Polish topometric groups (Q2846987)

A~topometric space is a~topological space with a~lower semi-continuous distance~\(\partial\), which means that the sets \(\{(x,y):\partial(x,y)\leq r\}\) are closed for all~\(r\). A~topometric group is a~topological group that is a~topometric space. The authors define and study the notion of ample metric generics for a~Polish topological group based on the concept of a~Polish topometric group. This notion is a~weakening of the notion of ample generics introduced by \textit{A. S. Kechris} and \textit{C. Rosendal} [Proc. Lond.
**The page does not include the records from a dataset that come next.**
-- ==== Sys2Proof/Config.lean ====
section
/-!
DEFINITION. Config.lean: what the spec leaves to an implementation or to a published standard whose arithmetic it does
not restate. Every constant is opaque and has no body: nothing can evaluate it or prove a value of it (log 4, log 8).
-/
namespace Sys2Proof.Config

open Sys2Proof

/-- Free value number `i`: used where the spec leaves a number open; the state's counter `free` numbers the uses (log 4). -/
opaque freeNat : Nat → Nat

/-- Byte `j` of the random or open byte string number `i` (13 R434 media keys, 06 R206 seeds, fresh nonces). -/
opaque freeByte : Nat → Nat → Byte

/-- What the n-th read of a column on another member of the sled brings, none for no column there (log 75). -/
opaque remoteColumn : Nat → Option RemoteColumn

/-- How many groups beyond the own set's last one the nearest group of a sled's set with two invalid ways lies, 0 for none, as the n-th hole
maintenance finds it (log 75). -/
opaque holesBeyond : Nat → Nat

/-- Where a device keeps what belongs to a session handle, as the number of a 512-byte unit of T1: 0 the history (HISTORY_PTR), 2 the penalty
table (PENALTY_PTR) (02 R42; log 4). The same handle gives the same places, so that a replayed COMMIT can equal the recorded one (14 R471,
R476). -/
opaque sessionPtr : Nat → Nat → Nat

/-- Where a device keeps other objects of its own, as the number of a 512-byte unit (log 45): of T1, 0 the descriptor of a session INDEX, 1 a
folded column, 2 the debug trace buffer; of T0, 3 a column of the pool, 4 the count table of a turn slot. -/
opaque objectUnit : Nat → Nat → Nat

/-- EUI-64 of namespace 1 of the drive at a root port (14 R467). -/
opaque driveEui : Nat → Nat

/-- The 32-byte fused unique device secret (13 R420). -/
opaque uds : Nat → Byte

/-- ML-DSA-65 public key generated from a seed (FIPS 204; 13 R420). -/
opaque mlDsaPublic : List Byte → List Byte

/-- ML-DSA-65 signature under the device identity of a message and context (FIPS 204; 13 R423, 14 R462). -/
opaque mlDsaSign : List Byte → List Byte → List Byte

/-- ML-DSA-65 verification: public key, message, context, signature (FIPS 204; 13 R425, R436). -/
opaque mlDsaVerify : List Byte → List Byte → List Byte → List Byte → Bool

/-- The ML-KEM-768 encapsulation key of the key pair drawn as free value `i` (FIPS 203; 13 R425). -/
opaque mlKemPublic : Nat → List Byte

/-- ML-KEM-768 decapsulation with the key pair drawn as free value `i` (FIPS 203; 13 R425). -/
opaque mlKemDecap : Nat → List Byte → Option (List Byte)

/-- AES-256-XTS encryption: key, 16-byte tweak, data (13 R429, 14 R464). -/
opaque aesXts : List Byte → List Byte → List Byte → List Byte

/-- AES-256-XTS decryption (13 R436). -/
opaque aesXtsInv : List Byte → List Byte → List Byte → List Byte

/-- The fused firmware key (13 R436). -/
opaque fwKey : List Byte

/-- SHAKE256 of the DER certificate chain, and the chain's bytes (13 R421). -/
opaque certChain : List Byte

/-- Whether a DER chain leads to the Golvos root, and the UID and public key its device certificate binds (14 R473). -/
opaque certCheck : List Byte → Option (Nat × List Byte)

/-- The four signer hashes of the boot ROM (13 R436), and the hash of the boot ROM itself (13 R423). -/
opaque romSigner : Nat → List Byte
opaque romMeas : Nat → Nat

/-- Whether a bank still has a spare row for a row under test (14 R453). -/
opaque spareRow : Nat → Nat → Bool

/-- What comes of a record whose inlet slot the wheel has reused too early (05 R157): byte `j` as reader `r` (0 the output, 1 the node
values, 2 + 2q query q, 3 + 2v the hidden state of the item that begins at vector v) finds it for record `k` of part number `i` (log 39). -/
opaque reusedInlet : Nat → Nat → Nat → Nat → Byte

/-- Where a device places an exchange buffer in T0 that no command places (11 R364): kind 0 the chain buffer of a session handle, 1 the import
buffer of an import; its address and length (log 76). -/
opaque bufferBase : Nat → Nat → Nat
opaque bufferLength : Nat → Nat → Nat

/-- What a chain member knows of the next one's chain buffer for a session handle (05 R178): 0 its key, 1 + n the offset at which the node
values of layer part number n go (log 76). -/
opaque chainSpot : Nat → Nat → Nat

/-- The compute-die core that has the work of part number `i` in hand (01 R23; log 44). -/
opaque tendingCore : Nat → Nat

end Sys2Proof.Config
end

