-- ==== Sys2Proof/Machine/Nc1.lean ====
section
/-!
DEFINITION. Machine/Nc1.lean: the numeric contract NC-1 (03): the formats, the one rounding, exact grouped sums, the
fixed functions, attention partials and their merge. A finite value is an exact dyadic number; nothing is rounded but
where a rule rounds.
-/
namespace Sys2Proof.Machine

open Sys2Proof

/-- A value of NC-1: NaN, an infinity, or the exact number m × 2^e. Zero has one sign (R81). -/
inductive Fp where
  | nan
  | inf (neg : Bool)
  | fin (m : Int) (e : Int)
deriving DecidableEq, Repr

namespace Fp

def zero : Fp := .fin 0 0
def one : Fp := .fin 1 0

/-- Number of binary digits of a natural number. -/
def bitLen (n : Nat) : Nat := if n = 0 then 0 else Nat.log2 n + 1

/-- n / 2^k rounded to nearest, ties to even (R79, R84). -/
def shiftRne (n k : Nat) : Nat :=
  let q := n / 2 ^ k
  let r := n % 2 ^ k
  if 2 * r < 2 ^ k then q else if 2 ^ k < 2 * r then q + 1 else q + q % 2

/-- Sign times a natural number. -/
def sgn (neg : Bool) (n : Nat) : Int := if neg then -(n : Int) else n

/-- The shape of a rounding target: significant bits, exponent of the least bit, and the largest finite value as
a significand at its own exponent. -/
structure Fmt where
  prec : Nat
  minExp : Int
  maxExp : Int      -- exponent of the least bit of the largest binade
  maxSig : Nat      -- largest significand in that binade
  saturate : Bool   -- saturates in place of overflowing to an infinity (R83)

/-- fp32 and bf16 (R80). -/
def fp32 : Fmt := ⟨24, -149, 104, 2 ^ 24 - 1, false⟩
def bf16 : Fmt := ⟨8, -133, 120, 2 ^ 8 - 1, false⟩
/-- fp8 E4M3 and fp4 E2M1 (R80, R83). -/
def e4m3 : Fmt := ⟨4, -9, 5, 14, true⟩
def e2m1 : Fmt := ⟨2, -1, 1, 3, true⟩

/-- Rounding to nearest even in a format (R84), with overflow by R83; a result of zero is +0 (R81). -/
def rnd (f : Fmt) : Fp → Fp
  | .nan => .nan
  | .inf s => .inf s
  | .fin m e =>
    let a := m.natAbs
    let neg := decide (m < 0)
    if a = 0 then zero
    else
      let q := max (e + (bitLen a : Int) - f.prec) f.minExp
      let v := if q ≤ e then a * 2 ^ (e - q).toNat else shiftRne a (q - e).toNat
      -- a carry out of the significand moves up one binade
      let (v, q) := if v = 2 ^ f.prec then (2 ^ (f.prec - 1), q + 1) else (v, q)
      if v = 0 then zero
      else if q > f.maxExp ∨ (q = f.maxExp ∧ f.maxSig < v) then
        if f.saturate then .fin (sgn neg f.maxSig) f.maxExp else .inf neg
      else .fin (sgn neg v) q

def rnd32 : Fp → Fp := rnd fp32
def rnd16 : Fp → Fp := rnd bf16

/-- The value num/den × 2^e rounded to fp32, exact quotient (R104). `num`, `den` positive; a sticky bit stands for the
remainder. -/
def rndQuot (neg : Bool) (num den : Nat) (e : Int) : Fp :=
  let k := bitLen den + 64
  let q := num * 2 ^ k / den
  let r := num * 2 ^ k % den
  rnd32 (.fin (sgn neg (2 * q + if r = 0 then 0 else 1)) (e - k - 1))

def isNan : Fp → Bool
  | .nan => true
  | _ => false

def isInf : Fp → Bool
  | .inf _ => true
  | _ => false

/-- Negation; zero stays +0. -/
def neg : Fp → Fp
  | .nan => .nan
  | .inf s => .inf (!s)
  | .fin m e => .fin (-m) e

/-- Exact sum of finite numbers. -/
def addFin (m e n f : Int) : Fp :=
  let g := min e f
  let v := m * 2 ^ (e - g).toNat + n * 2 ^ (f - g).toNat
  if v = 0 then zero else .fin v g
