/-- The 32 bytes of a region entry (R364); all zero for a FREE index except its last TAG. -/
def regionBytes (s : State) (i : Nat) : List Byte :=
  match tget s.xfe.regions i with
  | none => leBytes 2 (tgetD s.xfe.tags i 0) ++ zeros 30
  | some r =>
    leBytes 2 r.tag ++ leBytes 1 r.gen ++ leBytes 1 r.state.code ++ leBytes 1 (r.part + if r.system then 16 else 0) ++ leBytes 1 r.kind ++
      leBytes 1 r.rights ++ leBytes 1 r.etype ++ leBytes 8 (r.base + r.tier * 2 ^ 52) ++ leBytes 8 r.length ++ leBytes 4 r.source ++
      leBytes 2 r.inflight ++ zeros 2

/-- Whether a check of R365 past the partition's ones holds for a packet of a size. -/
def rangeOk (r : Region) (h : PktHdr) : Bool :=
  let n := if h.op = 2 then h.argAt 8 4 else if h.op = 4 then typeSize (h.argAt 0 1) else if h.op = 6 then h.argAt 12 1 else h.len
  let ctrEn := (h.op == 1 || h.op == 8 || h.op == 9) && bit (h.argAt 0 8) 63
  let ctr := h.argAt 0 8 % 2 ^ 47
  if h.op = 0x0C then h.argAt 0 4 == r.base % 2 ^ 32
  else decide (h.addr + n ≤ r.length) && (!ctrEn || decide (ctr + 8 ≤ if r.kind = 1 then 4096 else r.length))

/-- Natural alignment (check 10), and whole elements in an exact region. -/
def alignOk (r : Region) (h : PktHdr) : Bool :=
  let ctrEn := (h.op == 1 || h.op == 8 || h.op == 9) && bit (h.argAt 0 8) 63
  (if h.op = 4 then h.addr % typeSize (h.argAt 0 1) == 0 else if h.op = 6 then h.addr % h.argAt 12 1 == 0 else true) &&
  (!ctrEn || h.argAt 0 8 % 8 == 0) &&
  (r.kind != 1 || (h.addr % typeSize r.etype == 0 && (if h.op = 2 then h.argAt 8 4 else h.len) % typeSize r.etype == 0))

/-- Whether a KIND allows an operation, and TYPE matches (check 8). -/
def kindOk (r : Region) (h : PktHdr) : Bool :=
  if r.kind = 0 then h.op != 0x0C
  else if r.kind = 1 then h.op == 1 || h.op == 2 || (h.op == 9 && h.argAt 12 1 == r.etype)
  else h.op == 0x0C

/-- Checks 1 to 10 of R365: the subreason of the first failure. -/
def regionCheck (s : State) (c : Conn) (h : PktHdr) : Option Nat :=
  match tget s.xfe.regions (keyIndex h.rkey) with
  | none => some 1
  | some r =>
    if r.state = .retiring then some 1
    else if keyTag h.rkey ≠ r.tag then some 2
    else if h.rgen ≠ r.gen then some 3
    else if r.state ≠ .valid then some 4
    else if h.ptag ≠ c.rpart ∨ r.part ≠ c.part ∨ (c.trust ∧ h.ptag ≠ r.part) then some 5
    else if !bit r.source 31 && decide (r.source % 2 ^ 17 ≠ h.src) then some 6
    else
      let right := (rightOf h.op).getD 0
      if !bit r.rights right || (!c.trust && !bit c.rights right) then some 7
      else if !kindOk r h then some 8
      else if !rangeOk r h then some 9
      else if !alignOk r h then some 10
      else none

/-- Whether an opcode acts on a region. -/
def opOnRegion (op : Nat) : Bool := [1, 2, 4, 6, 8, 9, 0x0C].contains op

-- Layout of ARG and payload (R348)

/-- CTR: a counter offset, zeros, CTR_EN. -/
def ctrOk (h : PktHdr) : Bool := h.argAt 0 8 / 2 ^ 47 % 2 ^ 16 == 0

/-- The zero fields of ARG and the payload's form, by opcode (R348). -/
def argOk (h : PktHdr) : Bool :=
  let one := h.pktsM1 == 0
  if h.op = 1 then ctrOk h && h.argAt 12 4 == 0
  else if h.op = 8 then ctrOk h && h.argAt 14 2 == 0
  else if h.op = 2 then one && h.argAt 4 4 == 0 && h.argAt 12 4 == 0 && h.len == 0 && decide (1 ≤ h.argAt 8 4 ∧ h.argAt 8 4 ≤ 2 ^ 20)
  else if h.op = 3 then h.argAt 4 4 == 0 && h.argAt 8 8 == 0
  else if h.op = 4 then one && decide (1 ≤ h.argAt 0 1 ∧ h.argAt 0 1 ≤ 4) && decide (h.argAt 1 1 ≤ 1) && h.argAt 2 6 == 0 &&
    h.argAt 12 4 == 0 && h.len == 8
  else if h.op = 5 then one && h.argAt 12 4 == 0 && h.len == 0
  else if h.op = 6 then one && (h.argAt 12 1 == 4 || h.argAt 12 1 == 8) && h.argAt 13 3 == 0 && h.len == 8
  else if h.op = 7 then one && decide (h.argAt 12 1 ≤ 1) && h.argAt 13 3 == 0 && h.len == 0
  else if h.op = 9 then ctrOk h && decide (1 ≤ h.argAt 12 1 ∧ h.argAt 12 1 ≤ 4) && h.argAt 13 3 == 0 && h.len % typeSize (h.argAt 12 1) == 0
  else if h.op = 0x0A then one && h.argAt 0 8 == 0 && h.argAt 12 4 == 0 && h.len == 0
  else if h.op = 0x0B then one && h.argAt 0 8 == 0 && decide (h.argAt 12 1 ≤ 1) && h.argAt 13 3 == 0 && h.len == 0
  else if h.op = 0x0C then one && decide (1 ≤ h.argAt 4 4) && h.argAt 8 8 == 0 && decide (h.len ≤ 64)
  else if h.op = 0x70 then h.argAt 0 16 == 0 && h.len == 40
  else if h.op = 0x71 then h.argAt 0 16 == 0 && h.len == 72
  else if h.op = 0x72 ∨ h.op = 0x73 then h.argAt 0 16 == 0 && h.len == 64
  else if 0x78 ≤ h.op then h.argAt 0 16 == 0
  else h.argAt 0 16 == 0 && h.len == 0

/-- Check 7 of R346, the tracker's part apart. -/
def fieldsOk (h : PktHdr) (sealAllowed native : Bool) : Bool :=
  decide (h.len ≤ 4096) && decide (h.index ≤ h.pktsM1) && decide (h.addr + h.len ≤ 2 ^ 47) &&
  (!bit h.flags flLast || h.index == h.pktsM1) && decide (h.flags < (if sealAllowed then 64 else 32)) &&
  decide (h.route < 64 ∧ h.dst < 2 ^ 17 ∧ h.src < 2 ^ 17 ∧ h.conn < 2 ^ 20 ∧ h.ptag < 16 ∧ h.psn < 2 ^ 24) &&
  (!native || h.psn == 0) && bit h.flags flLocal == decide (0x78 ≤ h.op) && argOk h

-- Work requests (R363)

/-- Read a work request. -/
def Wreq.parse (b : List Byte) : Wreq :=
  { op := fieldAt b 0 1, type := fieldAt b 1 1, fetch := bit (fieldAt b 2 1) 0, target := fieldAt b 4 4,
    localAddr := fieldAt b 8 8 % 2 ^ 52, localTier := bits (fieldAt b 8 8) 52 2, remote := fieldAt b 0x10 8, length := fieldAt b 0x18 4,
    rkey := fieldAt b 0x1C 4, rgen := fieldAt b 0x20 1, ctrInc := fieldAt b 0x24 4, remoteCtr := fieldAt b 0x28 8,
    localCtr := fieldAt b 0x30 8, thresh := fieldAt b 0x38 4 }

/-- Its encoding is valid: listed codes, zero bytes zero, lengths in range (R363, 00 R14). -/
def wreqOk (b : List Byte) : Bool :=
  let w := Wreq.parse b
  [1, 2, 4, 6, 8, 9, 0x0A, 0x0C].contains w.op &&
  (if w.op = 4 ∨ w.op = 9 then decide (1 ≤ w.type ∧ w.type ≤ 4) else if w.op = 6 then w.type == 1 || w.type == 2 else w.type == 0) &&
  decide (fieldAt b 2 1 ≤ 1) && fieldAt b 3 1 == 0 && decide (w.target < if w.op = 8 then 2 ^ 12 else 2 ^ 20) &&
  decide (fieldAt b 8 8 < 2 ^ 54) && decide (w.remote < 2 ^ 47) && fieldAt b 0x21 3 == 0 && w.remoteCtr / 2 ^ 47 % 2 ^ 16 == 0 &&
  fieldAt b 0x3C 4 == 0 && w.localCtr % 8 == 0 &&
  (if w.op = 0x0C then decide (w.length ≤ 64) && decide (1 ≤ w.ctrInc) && decide (w.remote < 2 ^ 32)
   else if w.op = 2 then decide (1 ≤ w.length ∧ w.length ≤ 2 ^ 20)
   else decide (w.length ≤ 2 ^ 20)) && (w.op != 9 || w.length % typeSize w.type == 0)

/-- Bytes of the LOCAL area of a request. -/
def Wreq.localLen (w : Wreq) : Nat := if w.op = 4 ∨ w.op = 6 then 24 else if w.op = 0x0A then 0 else w.length

/-- Its LOCAL addresses lie within the partition's direct windows (R363, 08 R252). -/
def wreqRange (s : State) (part : Nat) (w : Wreq) : Bool :=
  (w.localLen == 0 || s.inDirect part w.localTier w.localAddr w.localLen) && (w.localCtr == 0 || s.inDirect part 0 w.localCtr 8)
Math. Soc. (3) 94, No. 2, 302--350 (2007; Zbl 1118.03042)], whose work serves as a~guide for the research in the paper. The isometry group of the bounded Urysohn space, the unitary group of a~separable Hilbert space, and the automorphism group \(\text{Aut}([0,1],\lambda)\) of the Lebesgue measure algebra on \([0,1]\) are examples of Polish groups with ample metric generics. Using the work of \textit{J. Kittrell} and \textit{T. Tsankov} [Ergodic Theory Dyn. Syst. 30, No. 2, 525--545 (2010; Zbl 1185.37010)], the authors prove that the group \(\text{Aut}([0,1],\lambda)\) has the automatic continuity property, i.e., every morphism from this group into a~separable topological group is continuous.